Metabolic Homeostasis and Enzymatic Pathways

Section titled “Metabolic Homeostasis and Enzymatic Pathways”

Nucleotide variations frequently exert their influence by modulating metabolic processes and the function of key enzymes. Genetic variants can lead to significant differences in an individual’s metabolic capacity, affecting the synthesis of polyunsaturated fatty acids, the beta-oxidation of short- and medium-chain fatty acids, and the breakdown of triglycerides.[9] For instance, specific polymorphisms are linked to the activity of well-characterized enzymes involved in lipid metabolism.[9] These genetic influences contribute to the homeostasis of vital biomolecules such as lipids, carbohydrates, and amino acids, with disruptions potentially leading to altered physiological states.[9] The comprehensive measurement of these endogenous metabolites, known as metabolomics, provides a functional readout of the body’s metabolic status, revealing how genetic variants contribute to the intricate balance of cellular metabolic pathways.[9]

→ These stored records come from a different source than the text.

/-- BUILD_LOCATION answers the location frame when the reserved flag bits are clear and both
coordinates are in range; the cell identifier takes 3 or 4 bytes, the low-order ones
(42_binary_frame.md R153 to R155). -/
def Obligations.BuildLocationCommand : Prop :=
  ∀ (r : LocRec) (s : State), reservedBitsClear r.flags = true →
    WithinLimit r.lat 90 → WithinLimit r.lon 180 →
    ∃ (la lo : Nat) (cs : Word16) (cell body : Bytes),
      IsNearestEven (|exactQ r.lat| * 1800000) la ∧
      IsNearestEven (|exactQ r.lon| * 1800000) lo ∧
      cs.toNat = 64 * (if r.course.toInt % 360 = 0 then 359 else (r.course.toInt % 360).toNat) +
        r.flags.toNat ∧
      ((Config.params.cellIdWidth = 3 ∧ cell = (be 4 r.cell.toNat).drop 1) ∨
        (Config.params.cellIdWidth = 4 ∧ cell = be 4 r.cell.toNat)) ∧
      body = [BitVec.ofNat 8 (28 + cell.length), 0x12] ++
        ([BitVec.ofNat 8 (r.year.toNat % 100), r.month, r.day, r.hour, r.minute, r.second, r.gps] ++
          be 4 la ++ be 4 lo ++ [r.speed] ++ be 2 cs.toNat ++ be 2 r.mcc.toNat ++ [r.mnc] ++
          be 2 r.lac.toNat ++ cell) ++ be 2 r.serial.toNat ∧
      exec (.buildLocation r) s =
        .next (State.answered s.serial ([0x00] ++ be 2 (33 + cell.length) ++
          ([0x78, 0x78] ++ body ++ be 2 (crc16 body).toNat ++ [0x0D, 0x0A])))

/-- BUILD_LOCATION refuses reserved flag bits first, and then a coordinate out of range
(42_binary_frame.md R153; 60_exceptions.md R255). -/
def Obligations.BuildLocationErrors : Prop :=
  ∀ (r : LocRec) (s : State),
    (reservedBitsClear r.flags = false →
      exec (.buildLocation r) s = .next (State.answered s.serial [0x08, 0x00, 0x00])) ∧
    (reservedBitsClear r.flags = true → ¬ (WithinLimit r.lat 90 ∧ WithinLimit r.lon 180) →
      exec (.buildLocation r) s = .next (State.answered s.serial [0x05, 0x00, 0x00]))

/-- The signs of latitude and longitude do not reach the location frame
(41_field_encoders.md R126; 42_binary_frame.md R153). -/
def Obligations.CoordinateSignsDoNotReachFrame : Prop :=
  ∀ (r : LocRec) (s : State),
    exec (.buildLocation { r with lat := r.lat ^^^ (1 <<< 63) }) s = exec (.buildLocation r) s ∧
    exec (.buildLocation { r with lon := r.lon ^^^ (1 <<< 63) }) s = exec (.buildLocation r) s

/-! ### Serial counter -/

/-- 43_serial_counter.md R180: SERIAL_READ, its one-byte encoding, its error and its value after
reset. -/
def Obligations.SerialReadCommand : Prop :=
  (∀ s : State, exec .serialRead s =
    .next (State.answered s.serial ([0x00, 0x00, 0x02] ++ be 2 s.serial.toNat))) ∧
  (∀ n : Word16, step (State.holding n [0x40]) =
    .next (State.answered n ([0x00, 0x00, 0x02] ++ be 2 n.toNat))) ∧
  (∀ (n : Word16) (b : Byte) (rest : Bytes), step (State.holding n (0x40 :: b :: rest)) =
    .next (State.answered n [0x08, 0x00, 0x00])) ∧
  transact State.reset [0x40] = some ([0x00, 0x00, 0x02, 0x00, 0x01], State.reset)

/-- 43_serial_counter.md R181: SERIAL_NEXT returns the old value and increments; a stray byte leaves
SERIAL as it was; the wrap. -/
def Obligations.SerialNextCommand : Prop :=
  (∀ s : State, ∃ n' : Word16, n'.toNat = (s.serial.toNat + 1) % 65536 ∧
    exec .serialNext s =
      .next (State.answered n' ([0x00, 0x00, 0x02] ++ be 2 s.serial.toNat))) ∧
  (∀ n : Word16, ∃ n' : Word16, n'.toNat = (n.toNat + 1) % 65536 ∧
    step (State.holding n [0x41]) =
      .next (State.answered n' ([0x00, 0x00, 0x02] ++ be 2 n.toNat))) ∧
  (∀ (n : Word16) (b : Byte) (rest : Bytes), step (State.holding n (0x41 :: b :: rest)) =
    .next (State.answered n [0x08, 0x00, 0x00])) ∧
  transactAll (State.idle 65535) [[0x41], [0x41]] =
    some ([[0x00, 0x00, 0x02, 0xFF, 0xFF], [0x00, 0x00, 0x02, 0x00, 0x00]], State.idle 1) ∧
  transact State.reset [0x41] = some ([0x00, 0x00, 0x02, 0x00, 0x01], State.idle 2)

/-- 43_serial_counter.md R182: SERIAL_LOAD sets the counter to any value and answers an empty
result; any other operand length is malformed and leaves SERIAL as it was. -/
def Obligations.SerialLoadCommand : Prop :=
  (∀ (value : Word16) (s : State),
    exec (.serialLoad value) s = .next (State.answered value [0x00, 0x00, 0x00])) ∧
  (∀ (n : Word16) (hi lo : Byte), step (State.holding n [0x42, hi, lo]) =
    .next (State.answered (hi ++ lo) [0x00, 0x00, 0x00])) ∧
  (∀ (n : Word16) (operands : Bytes), operands.length ≠ 2 →
    step (State.holding n (0x42 :: operands)) = .next (State.answered n [0x08, 0x00, 0x00]))

/-- 43_serial_counter.md R183: any number of increments from any value counts modulo 2 to the 16 and
skips nothing. -/
def Obligations.SerialIncrementLaw : Prop :=
  ∀ (n : Word16) (k : Nat), ∃ (responses : List Bytes) (n' : Word16),
    transactAll (State.idle n) (List.replicate k [0x41]) = some (responses, State.idle n') ∧
    n'.toNat = (n.toNat + k) % 65536 ∧ responses.length = k ∧
    ∀ j : Nat, j < k →
      responses.getD j [] = [0x00, 0x00, 0x02] ++ be 2 ((n.toNat + j) % 65536)

/-- Only the commands SERIAL_NEXT and SERIAL_LOAD write SERIAL (10_state.md R20, R21;
20_memory.md R45). -/
def Obligations.OnlyTwoCommandsWriteSerial : Prop :=
  ∀ s t : State, step s = .next t → t.serial ≠ s.serial →
    s.command = some [0x41] ∨ ∃ hi lo : Byte, s.command = some [0x42, hi, lo]

/-- The response of every command but SERIAL_READ and SERIAL_NEXT depends on its own bytes alone,
not on the state (10_state.md R20, R21; 20_memory.md R45, R50; assumption log 13). -/
def Obligations.ResponsesIgnoreState : Prop :=
  ∀ (n n' : Word16) (cmd : Bytes), cmd ≠ [0x40] → cmd ≠ [0x41] →
    ∃ (bytes : Bytes) (m m' : Word16),
      step (State.holding n cmd) = .next (State.answered m bytes) ∧
      step (State.holding n' cmd) = .next (State.answered m' bytes)

/-! ### Text fields -/

/-- 00_scope.md R13, `dec`: digits only, the right value, and no leading zero. -/
def Obligations.DecSpellsNumber : Prop :=
  ∀ v : Nat, AllDigits (dec v) ∧ decimalValue (dec v) = v ∧ (v = 0 → dec v = [0x30]) ∧
    (0 < v → dec v ≠ [] ∧ (dec v).head? ≠ some 0x30)

/-- 44_text_frame.md R201: STR copies legal text verbatim, and refuses any other byte. -/
def Obligations.StrField : Prop :=
  ∀ (text : Bytes) (s : State), text.length ≤ 255 →
    (LegalText text →
      exec (.fmtField (.str text)) s = .next (State.answered s.serial (okResponse text))) ∧
    (¬ LegalText text →
      exec (.fmtField (.str text)) s = .next (State.answered s.serial [0x07, 0x00, 0x00]))

/-- 44_text_frame.md R202: UDEC of width 0 is the plain spelling; of width 1 to 10 exactly that many
digits, or FieldRange. -/
def Obligations.UdecField : Prop :=
  ∀ (w : Byte) (v : Word32) (s : State), w.toNat ≤ 10 →
    (w.toNat = 0 → exec (.fmtField (.udec w v)) s =
      .next (State.answered s.serial (okResponse (dec v.toNat)))) ∧
    (0 < w.toNat → v.toNat < 10 ^ w.toNat → ∃ text : Bytes,
      exec (.fmtField (.udec w v)) s = .next (State.answered s.serial (okResponse text)) ∧
      text.length = w.toNat ∧ AllDigits text ∧ decimalValue text = v.toNat) ∧
    (0 < w.toNat → 10 ^ w.toNat ≤ v.toNat → exec (.fmtField (.udec w v)) s =
      .next (State.answered s.serial [0x06, 0x00, 0x00]))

Systemic Biomarkers and Physiological Function

Section titled “Systemic Biomarkers and Physiological Function”

The impact of nucleotide variations extends to systemic physiological functions, often reflected in the concentrations of various circulating biomarkers. Genome-wide association studies (GWAS) have identified specific SNPs that correlate with the levels of these biomarkers, which provide insights into disease pathogenesis and risk stratification.[1]Such biomarkers include those reflecting inflammatory processes, natriuretic peptide activation, hepatic function, and vitamin metabolism.[1] For example, specific genetic variants are associated with plasma levels of liver enzymes.[8]and others influence hemostatic factors and hematological phenotypes like fibrinogen, factor VII, plasminogen activator inhibitor-1, von Willebrand factor, hemoglobin, mean corpuscular hemoglobin, red blood cell count, white blood cell count, and platelet aggregation.[6] The identification of such genetic associations with intermediate phenotypes on a continuous scale offers detailed insights into potentially affected biochemical pathways and systemic consequences.[9]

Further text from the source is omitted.